The stakes: higher than you think
Math grades in high school are not just numbers on a report card. They directly and concretely determine your child's academic future.
For French preparatory classes (prepas scientifiques), a transcript showing 12/20 in math has no chance against one showing 16. For EPFL, the Swiss do not compromise on mathematics: the expected level is high and recruiters scrutinize premiere and terminale transcripts carefully. For American universities, even the Ivy League, if your child is aiming for a STEM track, math grades receive intense scrutiny. A bilingual student with a fascinating international profile but mediocre math grades sends a contradictory signal.
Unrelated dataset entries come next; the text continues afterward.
/-- What a waiting thread waits for, with what completes it (R251). `due` fields are remaining
rotations of a timed wait (R326). -/
inductive Wait where
  /-- A load's reply: register, size, sign extension, pointer. -/
  | load (rd size : Nat) (sgn : Bool) (ea : Word)
  /-- An atomic's reply: register, size, pointer. -/
  | amo (rd size : Nat) (ea : Word)
  /-- A vector load's reply: vector field, bytes, pointer. -/
  | vload (vd sz : Nat) (ea : Word)
  /-- A global store's probe: bytes to store, pointer (R133), and the streams that the store pops once it
  has passed (R113). -/
  | probe (ea : Word) (bytes : List Byte) (pops : List Nat)
  /-- A reply whose value goes to a register. -/
  | value (rd : Nat)
  /-- A reply whose value is a vector for a vector field. -/
  | vector (vd : Nat)
  /-- A reply without a value. -/
  | done
  /-- A gather (its vector field) or scatter under way, and the cycle of its last access, or of its issue
  (R187). -/
  | gather (vd : Option Nat) (op : GatherOp) (at_ : Nat)
  /-- cwait: the cue. -/
  | cue (c : CueRef)
  /-- cwaitt: the cue, register, remaining rotations. -/
  | cueTimed (c : CueRef) (rd left : Nat)
  /-- recv and recvt. -/
  | recv (rd : Nat)
  | recvt (rd left : Nat)
  /-- send: until the message is in the target mailbox. -/
  | send
  /-- spawn: register, descriptor pointer, x[rb] if it is the argument (R260). -/
  | spawn (rd : Nat) (ea : Word) (arg : Option Word)
  /-- join of a thread. -/
  | join (rd : Nat) (t : Tid)
  /-- A gate operation's reply: register, token of a queued waiter, remaining rotations, gate. -/
  | gate (rd : Nat) (gate : Nat) (take : Bool) (token : Nat) (left : Option Nat)
  /-- An engine's acceptance (port). -/
  | accept (port : Nat)
  | claim
  | release
  /-- phase: effective scope and the path sets; arrived at its group. -/
  | phase (scope : Nat) (pred succ : BitVec 6)
  /-- fence, and phase before it arrives: posted writes, posted signals, pushed entries or buffered
  global stores are outstanding; it issues again (R243, R246). -/
  | fence (w n c g : Bool)
  | ifence (scope : Nat)
  /-- The instruction issues again once a resource it lacked may be there (R129, R119). -/
  | retry
  /-- The instruction has still to issue: a stream that it pops or pushes was not ready (R113). -/
  | stream
  /-- pmx: key, base, participants, own index, vector field, F64, and the contribution until it has been
  sent or merged (R189). -/
  | pmx (key base n idx vd : Nat) (dbl : Bool) (own : Option VWord)
  /-- pmrecv: source logical tile, key, vector field. -/
  | pmrecv (src key vd : Nat)
  | pmsend
  | idle
  /-- A remote request: its tag. -/
  | remote (rtag : Nat) (rd : Nat) (kind : Nat) (ptr : Word)
  /-- sbind that has read its descriptor and waits for a FIFO: the stream's number and the binding
  (R119). -/
  | bind (n : Nat) (b : Stream)
  /-- A package CSR access, roset, repart, curtain or migr: until it is performed. -/
  | perform
  /-- Placed by the launch unit, until its launch is released (R293). -/
  | placed
  /-- Exited undetached and not yet joined (R261). -/
  | exited
  /-- Ended with an exit value; its tile has still to publish for its launch (R240). -/
  | ending (v : Word)
  deriving DecidableEq, Repr

/-- The state of a slot (R251). -/
inductive Slot where
  | free
  | ready
  /-- until the cycle `until_`. -/
  | issued (until_ : Nat)
  /-- not before the cycle `from_` of R44 (R46). -/
  | waiting (w : Wait) (from_ : Nat)
  /-- Delivered to a handler, ready when this many further rotation boundaries have passed after the
  next one (R303; an understudy one rotation after its leader, R319); `none` stays trapped. -/
  | trapped (entry : Option Nat)
  | parked
  /-- The context is moving (R274, R331): the state it takes up again. -/
  | migrating (back : Slot)
  /-- Taken by a context that is moving here from another tile (R274). -/
  | arriving (from_ : Tid)
  deriving DecidableEq, Repr

/-- What a leader's issue has left in its load-value queue and store comparator for the
understudy's copy (R317, R318). -/
inductive LvOut where
  /-- In the store comparator: performed when the copies agree. -/
  | held
  /-- A value taken from outside at the leader's issue: its register (0-31 scalar, 32 + vector
  field), and in `due` the cycles until it is ready. -/
  | took (v : Option Pending)
  /-- The leader's access trapped. -/
  | trapped (c : Cause) (v : Word)
  /-- The leader waits for its value, which goes to this register when it comes. -/
  | slept (rd : Option Nat)
  deriving DecidableEq, Repr

/-- An entry of the load-value queue and store comparator (R317, R318): the cycle of the
understudy's issue, the instruction's address and word, and what stands for its copy. -/
structure LvEntry where
  due : Nat
  pc : Word
  ir : IWord
  out : LvOut
  deriving DecidableEq, Repr

/-- A thread slot and its context (R250). -/
structure Thread where
  st : Slot
  pc : Word
  x : SMap XReg
  vwBase : Nat
  vwSize : Nat
  streams : SMap Stream
  e : SMap Word
  cues : SMap Cue
  fflags : BitVec 13
  frm : BitVec 4
  lfsr : BitVec 32
  instret : Word
  repidx : BitVec 15
  repBody : Option (IWord × BitVec 5)
  /-- Of a word that issues again after its thread waited: the cycle of R44 that its first issue set
  (R46). -/
  again : Option Nat
  cuemap : Word
  asid : BitVec 16
  pfcause : BitVec 8
  clamped : Bool
  chkstl : Bool
  inh : Bool
  ppriv : Nat
  tcause : BitVec 8
  tval : Word
  tpc : Word
  troupe : Nat
  prio : Nat
  boost : Nat
  age : Nat
  yielded : Bool
  readySince : Nat
  candidate : Bool
  priv : Nat
  home : Nat
  homeSlot : Nat
  leader : Bool
  shadow : Bool
  partner : Nat
  /-- A leader's load-value queue and store comparator, oldest first (R317, R318). -/
  lvq : List LvEntry
  mobile : Bool
  detached : Bool
  handles : SMap Handle
  mailbox : List Word
  exitVal : Word
  pend : List Pending
  /-- The cycle at which the last floating-point or vector result that may raise flags is due
  (R157). -/
  flagsDue : Nat
  postedW : Nat
  postedN : Nat
  /-- The units of global memory that its plain stores have written and that loads may not find yet, each
  with whether it has been published (R234, R246). -/
  gstores : List (Nat × Bool)
  failW : Option (Nat × Word)
  failN : Option (Nat × Word)
  ports : SMap PortStat
  launch : Nat
  units : List Nat
  deriving DecidableEq, Repr

/-- A free slot (log 1 [DESIGN CHOICE] names the values that no creation has set). -/
def Thread.none : Thread :=
  { st := .free, pc := 0, x := [], vwBase := 0, vwSize := 0, streams := [], e := [], cues := [],
    fflags := 0, frm := 0, lfsr := 1, instret := 0, repidx := 0, repBody := .none, again := .none,
    cuemap := 0,
    asid := 0, pfcause := 0, clamped := false, chkstl := false, inh := false, ppriv := 0,
    tcause := 0, tval := 0, tpc := 0, troupe := 0, prio := 0, boost := 0, age := 0,
    yielded := false, readySince := 0, candidate := false, priv := 0, home := 0, homeSlot := 0,
    leader := false, shadow := false, partner := 0, lvq := [], mobile := false,
    detached := false, handles := [], mailbox := [], exitVal := 0, pend := [], flagsDue := 0,
    postedW := 0, postedN := 0, gstores := [], failW := .none, failN := .none, ports := [], launch := 0, units := [] }

/-- The snapshots of an engine command (R101, R202, R218). VWIN.BASE is the thread's own: VWIN is
read-only (R174). -/
structure Snap where
  tid : Tid
  home : Nat
  displaced : Bool
  asid : BitVec 16
  priv : Nat
  frm : BitVec 4
  lfsr : BitVec 32
  vwSize : Nat
  e : List Word
  cue : CueRef
  task : Option Nat
  deriving DecidableEq, Repr

/-- A command of an engine: port, CMD, operands, snapshots, elements, rows or steps done, whether
it has started, and the XE8 source position and scale bytes it keeps (R106, R205, R209, R217): a byte, or
256 more than the status with which its read fails. `seen` holds the 64-B source units that have been read
ahead of the elements in them (R111, R204). -/
structure Command where
  id : Nat
  port : Nat
  cmd : Nat
  a : Word
  b : Word
  snap : Snap
  done : Nat
  started : Bool
  srcA : Nat
  srcB : Nat
  scales : Option (List Nat)
  seen : SMap (BitVec 512)
  deriving DecidableEq, Repr

/-- A claim or release waiting at a matrix engine (R200). -/
structure Claim where
  id : Nat
  tid : Tid
  mask : Nat
  deriving DecidableEq, Repr

/-- Who holds a slot or an accumulator (R199). -/
inductive Holder where
  | thread (t : Tid)
  | task (id : Nat)
  /-- A thread that has ended while commands still name the resource (R200). -/
  | gone
  deriving DecidableEq, Repr

/-- A slot tag: a format code 1-11 with BLKL, or raw (FMT 0) (R196). -/
structure SlotTag where
  fmt : Nat
  blkl : Nat
  deriving DecidableEq, Repr

/-- An entry of the tag table (R141). -/
structure Tag where
  valid : Bool
  dirty : Bool
  space : Nat
  line : Nat
  deriving DecidableEq, Repr

/-- TRCTL's stored fields and the trace ring (R145, R146). -/
structure Trace where
  fill : Nat
  head : Nat
  sel : Nat
  ovf : Bool
  logLocal : Bool
  wrap : Bool
  en : Bool
  entries : SMap (Word × Word)
  deriving DecidableEq, Repr

/-- The trace ring after a start. -/
def Trace.zero : Trace := ⟨0, 0, 0, false, false, false, false, []⟩

/-- Per-troupe registers of a tile: QUOTA, RADM (R257), TVEC (R306). -/
structure Troupe where
  quota : Nat
  radm : Bool
  tvec : Word
  deriving DecidableEq, Repr

/-- A troupe after a start (R257). -/
def Troupe.zero : Troupe := ⟨512, false, 0⟩

/-- A 64-B unit of the write buffer, the phase log or the view: bytes and byte mask (R234, R235). -/
structure Unit64 where
  data : BitVec 512
  mask : BitVec 64
  deriving DecidableEq, Repr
In other words, the methodology gap in math that you are observing today can, if left uncorrected, close doors in two or three years -- doors that you will not be able to reopen. For a complete analysis of the impact of math on post-bac applications, read our article on math tutoring at Jeanine Manuel.
The Carmine approach: understand the context before treating the problem
At Carmine Admission, we do not offer generic tutoring. We offer a support program that begins with a complete methodological diagnostic. Before assigning a single exercise, we identify with precision: which system formed the student's mathematical thinking, what are the specific gaps relative to French program expectations, which writing habits need to be corrected, and which chapters present a genuine content problem (not just a methodology problem).
Our tutors know the programs of Paris's bilingual and international schools. They know what the LFI teaches differently from Jeanine Manuel, how the Saint-Germain-en-Laye program differs from that of the Ecole Active Bilingue, and what each institution's specific expectations are. This ground-level knowledge makes all the difference.
The work then focuses on methodology: teaching the student to write their mathematics the French way, without losing the richness of their mathematical thinking formed in another system. We also work on physics and chemistry when the same problem manifests there, which is the case for the majority of affected students.
The results are measurable and rapid. Typically, a student who has a solid level of understanding but a methodology problem sees their grades improve by 2 to 4 points within two to three months of targeted work. This is not magic. It is the predictable result of a correct diagnosis followed by an appropriate intervention.
For our specific approach to math support in international schools in Paris, see our complete guide.
Your child does not have a math problem. They have a translation problem between two systems. And that is a problem we know exactly how to solve.